Dedicated fans are known as "Belinkers"; and, on Mondays, when a new episode was released, the hashtag #PornoDay trended on Twitter. The writing style has been described as "unerotic" and "hideous" (The Guardian), "unintentionally hilarious" and having an "extremely sketchy knowledge of female anatomy" (The Times), as well as "Shakespearesque" (Michael Sheen).
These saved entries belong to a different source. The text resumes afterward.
/-- Before the frame's last microsecond a step without reset is one microsecond of it. -/
theorem step_inFrame (s : State) {n : Nat} {l : List HostAct} (hn : n + 1 < frameEnd Config.params s.mem)
    (hl : HostAct.rst ∉ l) :
    ∃ l', HostAct.rst ∉ l' ∧ step (s.inFrame n l) = .next (s.inFrame (n + 1) l') := by
  have notReady : (s.inFrame n l).cmdReady = false := by simp [State.cmdReady, State.inFrame]
  have noReset : (s.inFrame n l).noResetNext := by
    rintro rest (rfl : l = _)
    exact hl List.mem_cons_self
  obtain ⟨l', hl', hstep⟩ := step_not_ready notReady noReset
  have settled : settledFrame (s.inFrame n l') = sched Config.params s.mem s.now (n + 1) :=
    settledFrame_of_sched (s := s.inFrame n l') rfl rfl hn
  refine ⟨l', ?_, ?_⟩
  · rcases hl' with rfl | ⟨x, hx⟩
    · exact hl
    · exact fun h => hl ((show l = _ from hx) ▸ List.mem_cons_of_mem x h)
  · rw [hstep]
    show Host.Outcome.next (tick (s.inFrame n l')) = _
    rw [tick_of_busy (by rw [settled, sched_busy]), settled]
    simp only [State.inFrame, ← addT_micros]
    rfl

/-- `n` steps without reset into the frame, the block is `n` microseconds into it. -/
theorem run_inFrame (s : State) (hs : s.noReset) {n : Nat} (hn : n < frameEnd Config.params s.mem) :
    ∃ l, HostAct.rst ∉ l ∧ Host.Core.run Sys2Proof.core n (s.inFrame 0 s.host) = .next (s.inFrame n l) := by
  induction n with
  | zero => exact ⟨s.host, hs, rfl⟩
  | succ n ih =>
    obtain ⟨l, hl, hrun⟩ := ih (by omega)
    obtain ⟨l', hl', hstep⟩ := step_inFrame s hn hl
    exact ⟨l', hl', run_last n hrun hstep⟩

/-! ### Every step keeps the invariant -/

/-- An idle block has no frame to be off schedule. -/
theorem State.Inv.of_idle {t : State} (memory : Memory.wf t.mem = true) (latch : t.latchOk) (hb : t.busy = false)
    (hx : t.tx = false) : t.Inv :=
  ⟨memory, fun _ => hx, latch, fun h => by simp [hb] at h⟩

theorem ErrKind.code_bounds (e : ErrKind) : 1 ≤ e.code.toNat ∧ e.code.toNat ≤ 6 := by
  cases e <;> decide

theorem raise_inv {s : State} (hs : s.Inv) (hb : s.busy = false) (e : ErrKind) (cmd : Word) : (raise e cmd s).Inv := by
  obtain ⟨low, high⟩ := e.code_bounds
  exact .of_idle hs.memory ⟨fun h => by simp at h, fun _ => ⟨low, high, hb⟩⟩ hb (hs.idleLow hb)

theorem assertReset_inv (s : State) : (assertReset s).Inv :=
  .of_idle (by rw [assertReset_mem]; exact wf_freeFilled s.draws) ⟨fun _ => ⟨rfl, rfl⟩, fun h => by simp at h⟩ rfl rfl

/-- The invariant does not look at what the host does next. -/
theorem State.Inv.withHost {s : State} (hs : s.Inv) (l : List HostAct) : State.Inv { s with host := l } :=
  ⟨hs.memory, hs.idleLow, hs.latch, hs.frame⟩

theorem CommandEffect.wf_mem {i : Instr} {s t : State} (h : CommandEffect i s t) (hm : Memory.wf s.mem = true) :
    Memory.wf t.mem = true := by
  cases i with
  | ldb a v => cases h; exact wf_write _ _ hm
  | bcde a v => cases h; exact wf_storeBcd _ hm
  | build a v => cases h; exact wf_build ..
  | bcdd a v => obtain ⟨temp, hum, -, rfl⟩ := h; exact hm
  | _ => cases h; simpa using hm

/-- A frame begun by a block without error keeps the invariant at every microsecond of it. -/
theorem State.Inv.inFrame {s : State} (hs : s.Inv) (he : s.err = false) {n : Nat}
    (hn : n < frameEnd Config.params s.mem) (l : List HostAct) : (s.inFrame n l).Inv :=
  ⟨hs.memory, fun h => by simp [State.inFrame] at h, ⟨hs.latch.1, fun h => absurd (he.symm.trans h) (by simp)⟩,
    fun _ => sched_onSchedule Config.params s.mem Config.params.frame_fits s.now hn⟩

/-- A command other than XMIT leaves an idle block idle. -/
theorem CommandEffect.inv_of_not_xmit {i : Instr} {s t : State} (h : CommandEffect i s t) (hx : i.op ≠ 10) (hs : s.Inv)
    (hb : s.busy = false) : t.Inv := by
  obtain ⟨err, errcode, errcw, -, -⟩ := h.keeps
  obtain ⟨busy, -, -, tx⟩ := h.onlySetBy.encoder hx
  have latch : t.latchOk := by
    unfold State.latchOk
    rw [err, errcode, errcw, busy]
    exact hs.latch
  exact .of_idle (h.wf_mem hs.memory) latch (busy.trans hb) (tx.trans (hs.idleLow hb))

theorem CommandEffect.inv {i : Instr} {s t : State} (h : CommandEffect i s t) (hs : s.Inv) (hb : s.busy = false)
    (he : s.err = false) : t.Inv := by
  cases i with
  | xmit a v =>
    cases h
    rw [setFrame_start]
    exact hs.inFrame he (frameEnd_pos Config.params s.mem) s.host
  | _ => exact h.inv_of_not_xmit (by simp [Instr.op]) hs hb

theorem exec_inv {i : Instr} {s t : State} (hs : s.Inv) (hr : s.cmdReady = true) (h : exec i s = .next t) : t.Inv := by
  obtain ⟨hb, he⟩ := (cmdReady_iff s).mp hr
  rcases exec_cases h with ⟨e, rfl⟩ | effect
  · exact raise_inv hs hb e _
  · exact effect.inv hs hb he

theorem accept_inv {w : Word} {s t : State} (hs : s.Inv) (hr : s.cmdReady = true) (h : accept w s = .next t) : t.Inv := by
  rcases accept_cases h with ⟨i, -, hi⟩ | rfl
  · exact exec_inv hs hr hi
  · exact raise_inv hs ((cmdReady_iff s).mp hr).1 .illegal w

theorem settledFrame_of_idle {s : State} (hb : s.busy = false) : settledFrame s = s.frame :=
  settle_idle _ _ _ _ hb

theorem tick_latchOk {s : State} (hs : s.latchOk) : (tick s).latchOk := by
  obtain ⟨clear, set⟩ := hs
  refine ⟨by simpa using clear, fun h => ?_⟩
  obtain ⟨low, high, hb⟩ := set (by simpa using h)
  simpa [settledFrame_of_idle hb] using ⟨low, high, hb⟩

/-- On schedule the encoder moves along `sched`, to the next microsecond or to the frame's end. -/
theorem tick_frameOk {s : State} (hs : s.frameOk) : (tick s).frameOk := by
  intro hbusy
  rw [tick_busy] at hbusy
  have hb : s.busy = true := by
    by_contra hb
    rw [settledFrame_of_idle (Bool.not_eq_true _ ▸ hb)] at hbusy
    exact hb hbusy
  obtain ⟨N0, n, hn, hf, hnow⟩ := exists_sched_of_onSchedule Config.params s.mem (f := s.frame) hb (hs hb)
  have more : n + 1 < frameEnd Config.params s.mem := by
    by_contra hlast
    have := settledFrame_of_sched_last hf hnow (by omega)
    simp [this] at hbusy
  rw [tick_of_busy hbusy, settledFrame_of_sched hf hnow more, frame_setFrame, setFrame_mem, setFrame_now,
    countMicrosecond_mem, countMicrosecond_now, hnow, addT_micros]
  exact sched_onSchedule Config.params s.mem Config.params.frame_fits N0 more

theorem tick_inv {s : State} (hs : s.Inv) : (tick s).Inv where
  memory := by rw [tick_mem]; exact hs.memory
  idleLow := by
    unfold State.idleLow
    rw [tick_busy, tick_tx]
    exact settle_idle_low Config.params s.mem _ _ s.frame hs.idleLow
  latch := tick_latchOk hs.latch
  frame := tick_frameOk hs.frame

end Sys2Proof.Machine

open Sys2Proof Sys2Proof.Machine

/-- Settles O19: a reset establishes the invariant, and a tick and an accepted command keep it. -/
theorem everyStepKeepsTheBlockInvariant : Obligations.EveryStepKeepsTheBlockInvariant := by
  intro s t hs h
  rcases step_cases h with ⟨rest, -, rfl⟩ | ⟨-, rest, -, rfl⟩ | ⟨w, rest, -, ready, haccept⟩
  · exact assertReset_inv _
  · exact tick_inv (hs.withHost rest)
  · exact accept_inv (hs.withHost rest) ready haccept

/-- Settles O11: a block with `ERR = 1` is not ready, so without reset it ticks, and a tick keeps the latch. -/
theorem onlyResetClearsAnError : Obligations.OnlyResetClearsAnError := by
  intro s he hn
  obtain ⟨rest, -, hstep⟩ := step_not_ready (by simp [State.cmdReady, he]) hn
  exact ⟨_, hstep, by simpa using he, by simp, by simp⟩

/-- Settles O13: a step without reset is a tick, which counts, or an acceptance, which keeps `NOW` and the inputs left. -/
theorem onlyTimeMovesTheCounter : Obligations.OnlyTimeMovesTheCounter := by
  refine ⟨fun s t hn h => ?_, fun _ _ _ h => (exec_now_host h).1⟩
  rcases step_cases h with ⟨rest, hrst, -⟩ | ⟨-, rest, -, rfl⟩ | ⟨w, rest, hw, ready, haccept⟩
  · exact absurd hrst (hn rest)
  · exact .inl (tick_now _)
  · obtain ⟨hb, he⟩ := (cmdReady_iff s).mp ready
    obtain ⟨now, host⟩ := accept_now_host haccept
    exact .inr ⟨now, hb, he, w, rest, hw, host⟩

/-- Settles O21: an error entry writes none of the elements, and each effect only its own. -/
theorem elementsAreSetOnlyByTheirCommands : Obligations.ElementsAreSetOnlyByTheirCommands := by
  intro i s t h
  obtain ⟨mem, identity, reading, res, encoder, sumr, crcr⟩ := exec_onlySetBy h
  exact ⟨mem, identity, reading, res, encoder, sumr, crcr, (exec_now_host h).2⟩

/-- Settles O27: both commands complete on the entries that exist, so it is read after write of the register file. -/
theorem registerReadsBackWhatWasWritten : Obligations.RegisterReadsBackWhatWasWritten := by
  intro a v s ha hv
  refine ⟨_, exec_ldr_of_legal s ha hv, ⟨_, exec_rdr_of_legal _ ha, readReg_writeReg_self a v s ha hv⟩, fun b hb hba => ?_⟩
  exact ⟨_, _, exec_rdr_of_legal _ hb, exec_rdr_of_legal s hb, readReg_writeReg_other a b v s hb hba⟩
My Dad Wrote a Porno has been cited in best UK podcasts lists compiled by GQ, Square Mile, The Guardian, Huffington Post, BuzzFeed, and Stuff. In 2025, My Dad Wrote a Porno was named as one of the 100 best podcasts of all time by Time.

== Awards ==

- 2016 – Audio and Radio Industry Award (ARIAS) award in the category Podcast of the Year (nominated)
- 2017 – Webby award in the category Comedy (Podcasts & Digital Audio) (nominated)
- 2017 – Listener Choice category of the British Podcast Awards (nominated)
- 2017 – 7th annual Lovie Awards presented by the International Academy of Digital Arts and Sciences (nominated)
- 2019 – "Podcast Champion 2019" at the British Podcast Awards
- 2019 – Webby award in the Comedy category for Podcasts & Digital Audio.
- 2023 – My Dad Wrote a Porno became the first inductee into the British Podcast Awards' Hall of Fame on 28 September 2023.